Dataset entries
[Start of section]
theorem witness_CoreFollowsPhaseTable :
    (ready.Inv ∧ ready.phase = .idle) ∧ ((expanding .ksSbox 4).Inv ∧ (expanding .ksSbox 4).group = 0) ∧
      ((expanding .ksSbox 132).Inv ∧ (expanding .ksSbox 132).group = 32) ∧
      ((decrypting .decMix 31 .b).Inv ∧ (decrypting .decMix 31 .b).phase ≠ .idle) ∧
      (decrypting .decMix 0 .a).Inv ∧ (decrypting .decMix 0 .a).rnd.val = 0 :=
  ⟨⟨witness_ready_inv, rfl⟩, ⟨witness_ksSbox_inv.1, by decide⟩, ⟨witness_ksSbox_inv.2, by decide⟩,
    ⟨witness_decMix_inv.1, by decide⟩, witness_decMix_inv.2, rfl⟩

/-- The last KS_SBOX of the known-answer key's SET_KEY. -/
def lastGroup : State :=
  { expanding .ksSbox 132 with
    pw := Vector.ofFn fun m : Fin 8 => (prekeys katKey 132).getD (132 + m.val) 0#32, rk := roundKeys katKey }

theorem witness_window_last :
    ∃ t, lastGroup.Inv ∧ lastGroup.phase = .ksSbox ∧ lastGroup.Window katKey ∧ step lastGroup = .next t := by
  refine ⟨_, ⟨by decide, ⟨rfl, rfl, rfl, by decide⟩, by decide, by decide⟩, rfl, ⟨fun m => ?_, fun k _ => ?_⟩, rfl⟩
  · exact (Vector.get_eq_getElem _ _).trans (Vector.getElem_ofFn m.isLt)
  · exact (Vector.get_eq_getElem _ _).trans (Vector.getElem_ofFn k.isLt)

end Sys2Proof.Tests
end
[End of section]
Read through the entries above and copy each line that has the string "katKey" in it.

    pw := Vector.ofFn fun m : Fin 8 => (prekeys katKey 132).getD (132 + m.val) 0#32, rk := roundKeys katKey }
    ∃ t, lastGroup.Inv ∧ lastGroup.phase = .ksSbox ∧ lastGroup.Window katKey ∧ step lastGroup = .next t := by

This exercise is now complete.